EXERCISE DESCRIPTION
From the line containing "theorem test_worked_pointing_agrees : dotProduct" onward, retype each line of the entries below exactly, last line included.

THE DATA
* * *
-- ==== Sys2Proof/Laws/State.lean ====
section
/-! SUPPORT. One lemma per field per update of the state, so that no proof unfolds a record update, and what
each read of a numbered record gives after a write. -/

namespace Sys2Proof.Machine

variable (s : State)

/-! ### modHel -/

@[simp] theorem State.modHel_ms (i : Nat) (f : Hel → Hel) : (s.modHel i f).ms = s.ms := rfl
@[simp] theorem State.modHel_points (i : Nat) (f : Hel → Hel) : (s.modHel i f).points = s.points := rfl
@[simp] theorem State.modHel_zones (i : Nat) (f : Hel → Hel) : (s.modHel i f).zones = s.zones := rfl
@[simp] theorem State.modHel_segs (i : Nat) (f : Hel → Hel) : (s.modHel i f).segs = s.segs := rfl
@[simp] theorem State.modHel_sun (i : Nat) (f : Hel → Hel) : (s.modHel i f).sun = s.sun := rfl
@[simp] theorem State.modHel_snapshot (i : Nat) (f : Hel → Hel) : (s.modHel i f).snapshot = s.snapshot := rfl
@[simp] theorem State.modHel_sweep (i : Nat) (f : Hel → Hel) : (s.modHel i f).sweep = s.sweep := rfl
@[simp] theorem State.modHel_lastServed (i : Nat) (f : Hel → Hel) : (s.modHel i f).lastServed = s.lastServed := rfl
@[simp] theorem State.modHel_solveOut (i : Nat) (f : Hel → Hel) : (s.modHel i f).solveOut = s.solveOut := rfl
@[simp] theorem State.modHel_epoch (i : Nat) (f : Hel → Hel) : (s.modHel i f).epoch = s.epoch := rfl
@[simp] theorem State.modHel_rsg (i : Nat) (f : Hel → Hel) : (s.modHel i f).rsg = s.rsg := rfl
@[simp] theorem State.modHel_link (i : Nat) (f : Hel → Hel) : (s.modHel i f).link = s.link := rfl
@[simp] theorem State.modHel_scu (i : Nat) (f : Hel → Hel) : (s.modHel i f).scu = s.scu := rfl
@[simp] theorem State.modHel_pau (i : Nat) (f : Hel → Hel) : (s.modHel i f).pau = s.pau := rfl
@[simp] theorem State.modHel_dpt (i : Nat) (f : Hel → Hel) : (s.modHel i f).dpt = s.dpt := rfl
@[simp] theorem State.modHel_ppt (i : Nat) (f : Hel → Hel) : (s.modHel i f).ppt = s.ppt := rfl
@[simp] theorem State.modHel_form (i : Nat) (f : Hel → Hel) : (s.modHel i f).form = s.form := rfl
@[simp] theorem State.modHel_devents (i : Nat) (f : Hel → Hel) : (s.modHel i f).devents = s.devents := rfl
@[simp] theorem State.modHel_dmask (i : Nat) (f : Hel → Hel) : (s.modHel i f).dmask = s.dmask := rfl
@[simp] theorem State.modHel_pevents (i : Nat) (f : Hel → Hel) : (s.modHel i f).pevents = s.pevents := rfl
@[simp] theorem State.modHel_pmask (i : Nat) (f : Hel → Hel) : (s.modHel i f).pmask = s.pmask := rfl
@[simp] theorem State.modHel_pins (i : Nat) (f : Hel → Hel) : (s.modHel i f).pins = s.pins := rfl
@[simp] theorem State.modHel_draws (i : Nat) (f : Hel → Hel) : (s.modHel i f).draws = s.draws := rfl
@[simp] theorem State.modHel_pending (i : Nat) (f : Hel → Hel) : (s.modHel i f).pending = s.pending := rfl
@[simp] theorem State.modHel_point (i : Nat) (f : Hel → Hel) (j : Nat) : (s.modHel i f).point j = s.point j := rfl
@[simp] theorem State.modHel_zone (i : Nat) (f : Hel → Hel) (j : Nat) : (s.modHel i f).zone j = s.zone j := rfl
@[simp] theorem State.modHel_seg (i : Nat) (f : Hel → Hel) (j : Nat) : (s.modHel i f).seg j = s.seg j := rfl
@[simp] theorem State.modHel_channel (i : Nat) (f : Hel → Hel) (j : Nat) : (s.modHel i f).channel j = s.channel j := rfl
@[simp] theorem State.modHel_shade (i : Nat) (f : Hel → Hel) (j : Nat) : (s.modHel i f).shade j = s.shade j := rfl
@[simp] theorem State.modHel_timer (i : Nat) (f : Hel → Hel) (j : Nat) : (s.modHel i f).timer j = s.timer j := rfl
@[simp] theorem State.modHel_stowInEffect (i : Nat) (f : Hel → Hel) : (s.modHel i f).stowInEffect = s.stowInEffect := rfl

/-! ### setHel -/

@[simp] theorem State.setHel_ms (i : Nat) (h : Hel) : (s.setHel i h).ms = s.ms := rfl
@[simp] theorem State.setHel_points (i : Nat) (h : Hel) : (s.setHel i h).points = s.points := rfl
@[simp] theorem State.setHel_zones (i : Nat) (h : Hel) : (s.setHel i h).zones = s.zones := rfl
@[simp] theorem State.setHel_segs (i : Nat) (h : Hel) : (s.setHel i h).segs = s.segs := rfl
@[simp] theorem State.setHel_sun (i : Nat) (h : Hel) : (s.setHel i h).sun = s.sun := rfl
@[simp] theorem State.setHel_snapshot (i : Nat) (h : Hel) : (s.setHel i h).snapshot = s.snapshot := rfl
@[simp] theorem State.setHel_sweep (i : Nat) (h : Hel) : (s.setHel i h).sweep = s.sweep := rfl
@[simp] theorem State.setHel_lastServed (i : Nat) (h : Hel) : (s.setHel i h).lastServed = s.lastServed := rfl
@[simp] theorem State.setHel_solveOut (i : Nat) (h : Hel) : (s.setHel i h).solveOut = s.solveOut := rfl
@[simp] theorem State.setHel_epoch (i : Nat) (h : Hel) : (s.setHel i h).epoch = s.epoch := rfl
@[simp] theorem State.setHel_rsg (i : Nat) (h : Hel) : (s.setHel i h).rsg = s.rsg := rfl
@[simp] theorem State.setHel_link (i : Nat) (h : Hel) : (s.setHel i h).link = s.link := rfl
@[simp] theorem State.setHel_scu (i : Nat) (h : Hel) : (s.setHel i h).scu = s.scu := rfl
@[simp] theorem State.setHel_pau (i : Nat) (h : Hel) : (s.setHel i h).pau = s.pau := rfl
@[simp] theorem State.setHel_dpt (i : Nat) (h : Hel) : (s.setHel i h).dpt = s.dpt := rfl
@[simp] theorem State.setHel_ppt (i : Nat) (h : Hel) : (s.setHel i h).ppt = s.ppt := rfl
@[simp] theorem State.setHel_form (i : Nat) (h : Hel) : (s.setHel i h).form = s.form := rfl
@[simp] theorem State.setHel_devents (i : Nat) (h : Hel) : (s.setHel i h).devents = s.devents := rfl
@[simp] theorem State.setHel_dmask (i : Nat) (h : Hel) : (s.setHel i h).dmask = s.dmask := rfl
@[simp] theorem State.setHel_pevents (i : Nat) (h : Hel) : (s.setHel i h).pevents = s.pevents := rfl
@[simp] theorem State.setHel_pmask (i : Nat) (h : Hel) : (s.setHel i h).pmask = s.pmask := rfl
@[simp] theorem State.setHel_pins (i : Nat) (h : Hel) : (s.setHel i h).pins = s.pins := rfl
@[simp] theorem State.setHel_draws (i : Nat) (h : Hel) : (s.setHel i h).draws = s.draws := rfl
@[simp] theorem State.setHel_pending (i : Nat) (h : Hel) : (s.setHel i h).pending = s.pending := rfl
@[simp] theorem State.setHel_point (i : Nat) (h : Hel) (j : Nat) : (s.setHel i h).point j = s.point j := rfl
@[simp] theorem State.setHel_zone (i : Nat) (h : Hel) (j : Nat) : (s.setHel i h).zone j = s.zone j := rfl
@[simp] theorem State.setHel_seg (i : Nat) (h : Hel) (j : Nat) : (s.setHel i h).seg j = s.seg j := rfl
@[simp] theorem State.setHel_channel (i : Nat) (h : Hel) (j : Nat) : (s.setHel i h).channel j = s.channel j := rfl
@[simp] theorem State.setHel_shade (i : Nat) (h : Hel) (j : Nat) : (s.setHel i h).shade j = s.shade j := rfl
@[simp] theorem State.setHel_timer (i : Nat) (h : Hel) (j : Nat) : (s.setHel i h).timer j = s.timer j := rfl
@[simp] theorem State.setHel_stowInEffect (i : Nat) (h : Hel) : (s.setHel i h).stowInEffect = s.stowInEffect := rfl
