-- ==== Sys2Proof/Tests/Slice0.lean ====
section
/-! SUPPORT. Tests: the checks of WellFormed, wire bytes written out from the spec, the spec's worked figures, at
most two one-step tests per command, and for every statement with hypotheses a state that meets them. -/

namespace Sys2Proof.Tests

set_option Elab.async false

open Sys2Proof Sys2Proof.Machine

/-! ### Helpers -/

/-- The port of a command stands in COMMAND with an empty record: its delivery can follow. -/
def onPort (c : Instr) (s : State) : State :=
  match wire c with
  | some w => s.setTxn w.port { Txn.reset with phase := .command }
  | none => s

/-- A command answers a next state of which `p` holds. -/
def runs (c : Instr) (s : State) (p : State → Bool) : Bool :=
  match exec c s with
  | .next t => p t
  | _ => false

/-- A port command is taken with code `o` and leaves a state of which `p` holds. -/
def takes (c : Instr) (s : State) (o : Code) (p : State → Bool) : Bool :=
  runs c (onPort c s) fun t =>
    (match wire c with | some w => (t.txn w.port).completion == some o | none => false) && p t

/-- Points 17 (zone 2, alternate 31), 31 (zone 3) and 96; zone 2 under 50 kW and 40 kW, zone 3 under 100 kW twice;
segment 1 enabled. Heliostats of segment 1: 5 ON_TARGET at drop 7, 6 QUEUED at 8, 7 STOWED at 9 without assignment,
8 EXCLUDED at 10, 9 FAULTED at 11 and 10 OFFLINE at 12 with 500 W stranded each in zone 2, 11 STANDBY at 13. -/
def plant : State :=
  let hel (drop : Nat) (st : HState) : Hel :=
    { Hel.empty with state := st, segment := 1, drop := drop, pos := ⟨-12000, 45000, 150⟩, area := 4800, refl := 952 }
  let at17 (h : Hel) : Hel := { h with assignment := some 17, pClear := 35748, pValid := true }
  let s : State := { State.reset with
    hels := [(5, at17 (hel 7 .onTarget)), (6, at17 (hel 8 .queued)), (7, hel 9 .stowed), (8, at17 (hel 10 .excluded)),
      (9, { hel 11 .faulted with stranded := some ⟨2, 500⟩, departing := true, departureZone := some 2 }),
      (10, { hel 12 .offline with stranded := some ⟨2, 500⟩ }), (11, at17 (hel 13 .standby))]
    points := [(17, ⟨true, ⟨0, 600, 16000⟩, 2, some 31, 4, 0, 0⟩), (31, ⟨true, ⟨0, 900, 16000⟩, 3, none, 0, 0, 0⟩),
      (96, ⟨true, ⟨5000, 0, 16000⟩, 0, none, 0, 0, 0⟩)]
    zones := [(2, { Zone.reset with
        dispatchLimit := 50, protectLimit := 40, stranded := 1000, joinList := [5], queue := [6],
        pendingDepartures := 1 }),
      (3, { Zone.reset with dispatchLimit := 100, protectLimit := 100 })]
    segs := [(1, { Seg.reset with state := .idle })] }
  { s with pau := { s.pau with fieldClear := false } }

/-- The sun of section 1.4's worked case. -/
def workedSun : Sun := ⟨true, ⟨22200, -17700, 16384⟩, 870, 480⟩

/-- Section 1.4's heliostat 1234, and its aim point's position. -/
def workedHel : Hel := { Hel.empty with state := .onTarget, pos := ⟨-12000, 45000, 150⟩, area := 4800, refl := 952 }

/-! ### WellFormed: an ill-formed term for each check -/

theorem test_reception_of_thirteen_bytes : (Instr.receptionComplete 0 (List.replicate 13 0)).wellFormed = false := by
  decide
theorem test_protection_mask_of_nine_bits : (Instr.setMask .protection 0x100).wellFormed = false := by decide
theorem test_protection_ack_of_nine_bits : (Instr.ackEvents .protection 0x100).wellFormed = false := by decide
theorem test_known_byte_is_not_unknown : (Instr.unknownCommand .dispatch 0x12).wellFormed = false := by decide
theorem test_hunting_past_longest_timeout : (Instr.receptionBegins 0 0x7E 25501).wellFormed = false := by decide

/-! ### Wire bytes (R180 to R182, R188, R200), one command of each family -/

theorem test_wire_write_heliostat :
    decodeWire .dispatch [0x10, 0x04, 0xD2, 3, 41, 0xFF, 0xFF, 0xD1, 0x20, 0x00, 0x00, 0xAF, 0xC8, 0x00, 0x00, 0x00,
      0x96, 0x12, 0xC0, 0x03, 0xB8] = some (.writeHeliostat 1234 3 41 (-12000) 45000 150 4800 952) := by decide
theorem test_wire_assign_none : decodeWire .dispatch [0x11, 0x04, 0xD2, 0xFF] = some (.assign 1234 255) := by decide
theorem test_wire_write_aimpoint :
    decodeWire .dispatch [0x20, 17, 1, 0, 0, 0, 0, 0, 0, 0x02, 0x58, 0, 0, 0x3E, 0x80, 2, 31]
      = some (.writeAimpoint 17 1 0 600 16000 2 31) := by decide
theorem test_wire_set_zone : decodeWire .dispatch [0x28, 6, 0, 180, 99] = some (.setZone 6 180 99) := by decide
theorem test_wire_set_epoch : decodeWire .dispatch [0x31, 0x03, 0xE8] = some (.setEpoch 1000) := by decide
theorem test_wire_set_stagger : decodeWire .dispatch [0x33, 20, 15, 1] = some (.setStagger 20 15 1) := by decide
theorem test_wire_set_link : decodeWire .dispatch [0x40, 1, 1, 2, 12, 10, 3, 3, 0x7F, 0xFE]
    = some (.setLink 1 1 2 12 10 3 3 32766) := by decide
theorem test_wire_post_maint : decodeWire .dispatch [0x42, 1, 0, 8, 0x11, 0x3D, 0xF2, 0x9E, 0x9E, 0x37, 0x5A]
    = some (.postMaint 1 8 0x11 0x3DF29E9E375A) := by decide
theorem test_wire_read_capture : decodeWire .dispatch [0x51, 6] = some (.readCapture 6) := by decide
theorem test_wire_stow : decodeWire .dispatch [0x60] = some .stow := by decide
theorem test_wire_ack_dispatch : decodeWire .dispatch [0x04, 0, 0x80, 0x40] = some (.ackEvents .dispatch 0x8040) := by
  decide
theorem test_wire_set_protect_limit : decodeWire .protection [0x80, 2, 0, 120] = some (.setProtectLimit 2 120) := by
  decide
theorem test_wire_unknown : decodeWire .protection [0x10] = some (.unknownCommand .protection 0x10) := by decide
theorem test_wire_short : decodeWire .dispatch [0x28, 6, 0, 180] = none := by decide

/-! ### The spec's worked figures -/

/-- Section 1.4, stages 1 to 4: the slant range 48,647, the normal and 35,748 W. -/
theorem test_worked_slant_range : ((⟨0, 600, 16000⟩ : Vec3).sub workedHel.pos).length = 48647 := by decide +kernel
theorem test_worked_solution : solveToward (some workedSun) workedHel (some ⟨0, 600, 16000⟩)
    = .found ⟨15858, -24930, 14170⟩ 35748 := by decide +kernel

/-- Section 1.4, the two failing cases. -/
theorem test_worked_geometry : solveToward (some workedSun) { workedHel with pos := ⟨0, 600, 16000⟩ } (some ⟨0, 600, 16000⟩)
    = .geometry := by decide +kernel
theorem test_worked_no_solution : solveToward (some { workedSun with s := ⟨-8083, 29907, -10676⟩ }) workedHel
    (some ⟨0, 600, 16000⟩) = .noSolution := by decide +kernel

/-- Section 1.5's table. -/
theorem test_worked_pointing_agrees : dotProduct ⟨15858, -24930, 14170⟩ ⟨15850, -24950, 14160⟩ = 32775
    ∧ deviates 32766 ⟨15858, -24930, 14170⟩ ⟨15850, -24950, 14160⟩ = false := by decide +kernel
theorem test_worked_pointing_deviates : dotProduct ⟨15858, -24930, 14170⟩ ⟨20000, -22000, 12000⟩ = 31605
    ∧ deviates 32766 ⟨15858, -24930, 14170⟩ ⟨20000, -22000, 12000⟩ = true := by decide +kernel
* * *
TASK RESULT
theorem test_worked_pointing_agrees : dotProduct ⟨15858, -24930, 14170⟩ ⟨15850, -24950, 14160⟩ = 32775
    ∧ deviates 32766 ⟨15858, -24930, 14170⟩ ⟨15850, -24950, 14160⟩ = false := by decide +kernel
theorem test_worked_pointing_deviates : dotProduct ⟨15858, -24930, 14170⟩ ⟨20000, -22000, 12000⟩ = 31605
    ∧ deviates 32766 ⟨15858, -24930, 14170⟩ ⟨20000, -22000, 12000⟩ = true := by decide +kernel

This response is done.